Josh Nisbet

Personal information
- Full name: Joshua Jeffrey Nisbet
- Date of birth: 15 June 1999 (age 27)
- Place of birth: Penrith, New South Wales, Australia
- Height: 1.60 m (5 ft 3 in)
- Position: Midfielder

Team information
- Current team: Roda JC
- Number: 4

Youth career
- St Marys FC
- Sunshine Coast
- 2017–2018: CCM Academy

Senior career*
- Years: Team / Apps / (Gls)
- 2017–2019: CCM Academy / 45 / (0)
- 2018–2024: Central Coast Mariners / 124 / (6)
- 2024–2025: Ross County / 36 / (3)
- 2025–: Roda JC / 37 / (3)

International career^{‡}
- 2022: Australia U23 / 3 / (0)
- 2024–: Australia / 3 / (0)

= Josh Nisbet =

Australian soccer player (born 1999)

Joshua Nisbet (born 15 June 1999) is an Australian professional soccer player who plays for Roda JC and the Australia national team. He can play in several positions including defensive midfield, winger, attacking midfield or as a forward.

== Early life==
Nisbet was born on 15 June 1999 in Penrith, New South Wales, Australia. The son of Dave, he has an older brother. At a young age, he moved with his family to the Sunshine Coast, Australia. Growing up, he suffered from Langerhans cell histiocytosis.

== Club career ==
===Central Coast Mariners===
As a youth player, Nisbet joined the youth academy of Australian side Central Coast Mariners, where he worked Woolworths while playing for the club's youth academy.
Nisbet made his professional debut for the Central Coast Mariners on 1 August 2018 in a FFA Cup match against Adelaide United, starting the game before being replaced at the second-half by Peter Kekeris. He made his first league appearance for the Mariners as a second-half substitute in a Round 15 clash against Newcastle Jets in the F3 Derby, the Mariners going on to lose the game 1–0. On 30 January 2019, he signed his maiden professional contract with the Central Coast. In the 2020–21 season, Nisbet started 24 times and provided 3 assists. In the 2021–22 season, Josh Nisbet played 25 matches and scored 1 goal. In June 2022 he signed a new contract for an additional 2 years.

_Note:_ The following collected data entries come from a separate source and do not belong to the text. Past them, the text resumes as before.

/-- Whether a word spells a row's command does not depend on its `din`. -/
theorem spells_ofFields (clr en : Bool) (d : Byte) {r : OpcodeRow} (hr : r ∈ opcodeMap) :
    r.spells (CmdWord.ofFields clr en d) = r.spells (CmdWord.ofFields clr en 0x00#8) := by
  have hmask : r.mask = 0x300#10 := by
    revert r
    decide
  simp only [OpcodeRow.spells, hmask, ofFields_and_mask]

/-- Each of the four pairs of strobes stands in exactly one row, that of its command. -/
theorem opcodeMap_row_of_strobes : ∀ clr en : Bool,
    (opcodeMap.filter (OpcodeRow.spells · (CmdWord.ofFields clr en 0x00#8))).map OpcodeRow.mnemonic =
      [(decode (CmdWord.ofFields clr en 0x00#8)).mnemonic] := by
  decide

/-- Exactly one row of the opcode map fits a word, and it bears the mnemonic of the word's command (30_encoding.md R30). -/
theorem opcodeMap_row_of_word (w : CmdWord) :
    (opcodeMap.filter (OpcodeRow.spells · w)).map OpcodeRow.mnemonic = [(decode w).mnemonic] := by
  induction w using CmdWord.forall_of_fields with
  | h clr en d =>
    rw [List.filter_congr fun r hr => spells_ofFields clr en d hr, opcodeMap_row_of_strobes,
      mnemonic_decode_ofFields clr en d]

/-- A word without `din` tells its two strobes. -/
theorem strobes_word_eq_iff : ∀ clr en clr' en' : Bool,
    CmdWord.ofFields clr en 0x00#8 = CmdWord.ofFields clr' en' 0x00#8 ↔ clr = clr' ∧ en = en' := by
  decide

/-- The words of HOLD are those with `clr` = 0 and `en` = 0. -/
theorem decode_eq_hold_iff (w : CmdWord) : decode w = .hold ↔ w &&& 0x300#10 = 0x000#10 := by
  induction w using CmdWord.forall_of_fields with
  | h clr en d =>
    have hcommand : decode (CmdWord.ofFields clr en d) = .hold ↔ clr = false ∧ en = false := by
      cases clr <;> cases en <;> simp
    rw [hcommand, ofFields_and_mask]
    exact (strobes_word_eq_iff clr en false false).symm

/-- The words of CLEAR are those with `clr` = 1 and `en` = 0. -/
theorem decode_eq_clear_iff (w : CmdWord) : decode w = .clear ↔ w &&& 0x300#10 = 0x200#10 := by
  induction w using CmdWord.forall_of_fields with
  | h clr en d =>
    have hcommand : decode (CmdWord.ofFields clr en d) = .clear ↔ clr = true ∧ en = false := by
      cases clr <;> cases en <;> simp
    rw [hcommand, ofFields_and_mask]
    exact (strobes_word_eq_iff clr en true false).symm

/-- UPDATE `d` has one word, the canonical one. -/
theorem decode_eq_update_iff (w : CmdWord) (d : Byte) : decode w = .update d ↔ w = encode (.update d) := by
  constructor
  · induction w using CmdWord.forall_of_fields with
    | h clr en din => cases clr <;> cases en <;> simp +contextual [encode]
  · rintro rfl
    exact decode_encode _

/-- START `d` has one word, the canonical one. -/
theorem decode_eq_start_iff (w : CmdWord) (d : Byte) : decode w = .start d ↔ w = encode (.start d) := by
  constructor
  · induction w using CmdWord.forall_of_fields with
    | h clr en din => cases clr <;> cases en <;> simp +contextual [encode]
  · rintro rfl
    exact decode_encode _

/-- Settles O14: by the four pairs of strobes, since neither a row of the map nor the choice of the command looks at `din`. -/
theorem decodeFollowsTheOpcodeMap : Obligations.DecodeFollowsTheOpcodeMap := by
  unfold Obligations.DecodeFollowsTheOpcodeMap
  refine ⟨opcodeMap_row_of_word, decode_eq_hold_iff, fun w d => ?update, decode_eq_clear_iff, fun w d => ?start⟩
  case update => rw [decode_eq_update_iff, encode_update]
  case start => rw [decode_eq_start_iff, encode_start]

/-! ## How many words a command has -/

/-- The number `clr·512 + en·256 + n` is the word with these fields (30_encoding.md R29). -/
theorem ofNat_eq_ofFields (clr en : Bool) {n : Nat} (hn : n < 256) :
    BitVec.ofNat 10 (clr.toNat * 512 + en.toNat * 256 + n) = CmdWord.ofFields clr en (BitVec.ofNat 8 n) := by
  apply BitVec.eq_of_toNat_eq
  have hclr := clr.toNat_le
  have hen := en.toNat_le
  rw [CmdWord.toNat_ofFields, BitVec.toNat_ofNat, BitVec.toNat_ofNat]
  omega

/-- The 256 words with given strobes spell the same command: all of them have a mnemonic, or none has. -/
theorem count_words_of_strobes (m : String) (clr en : Bool) :
    ((List.range 256).filter fun n =>
        (decode (BitVec.ofNat 10 (clr.toNat * 512 + en.toNat * 256 + n))).mnemonic == m).length =
      if (decode (CmdWord.ofFields clr en 0x00#8)).mnemonic == m then 256 else 0 := by
  have hblock : ∀ n ∈ List.range 256,
      ((decode (BitVec.ofNat 10 (clr.toNat * 512 + en.toNat * 256 + n))).mnemonic == m) =
        ((decode (CmdWord.ofFields clr en 0x00#8)).mnemonic == m) := by
    intro n hn
    rw [ofNat_eq_ofFields clr en (List.mem_range.mp hn), mnemonic_decode_ofFields]
  rw [List.filter_congr hblock]
  split <;> simp [*]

Nisbet won the Mariners Medal for the 2022-23 season, as their best player of the year. Nisbet was part of the Championship winning Mariners team in that same season.

The following season, Nisbet made his 100th league appearance for the club on 3 December 2023, in a home match against Melbourne Victory. Nisbet was part of the Mariners' Championship, Premiership and AFC Cup winning 2023-24 season. He also won the Johnny Warren Medal as the best player in the A-League Men campaign. On 9 July 2024, it was announced that Nisbet would leave the club after turning down an offer to extend his contract; he made 145 appearances for the club, making him the Mariners' ninth most-capped player of all time at the time of his departure.

===Ross County===

On 22 August 2024, it was announced that Nisbet had signed for Scottish club Ross County.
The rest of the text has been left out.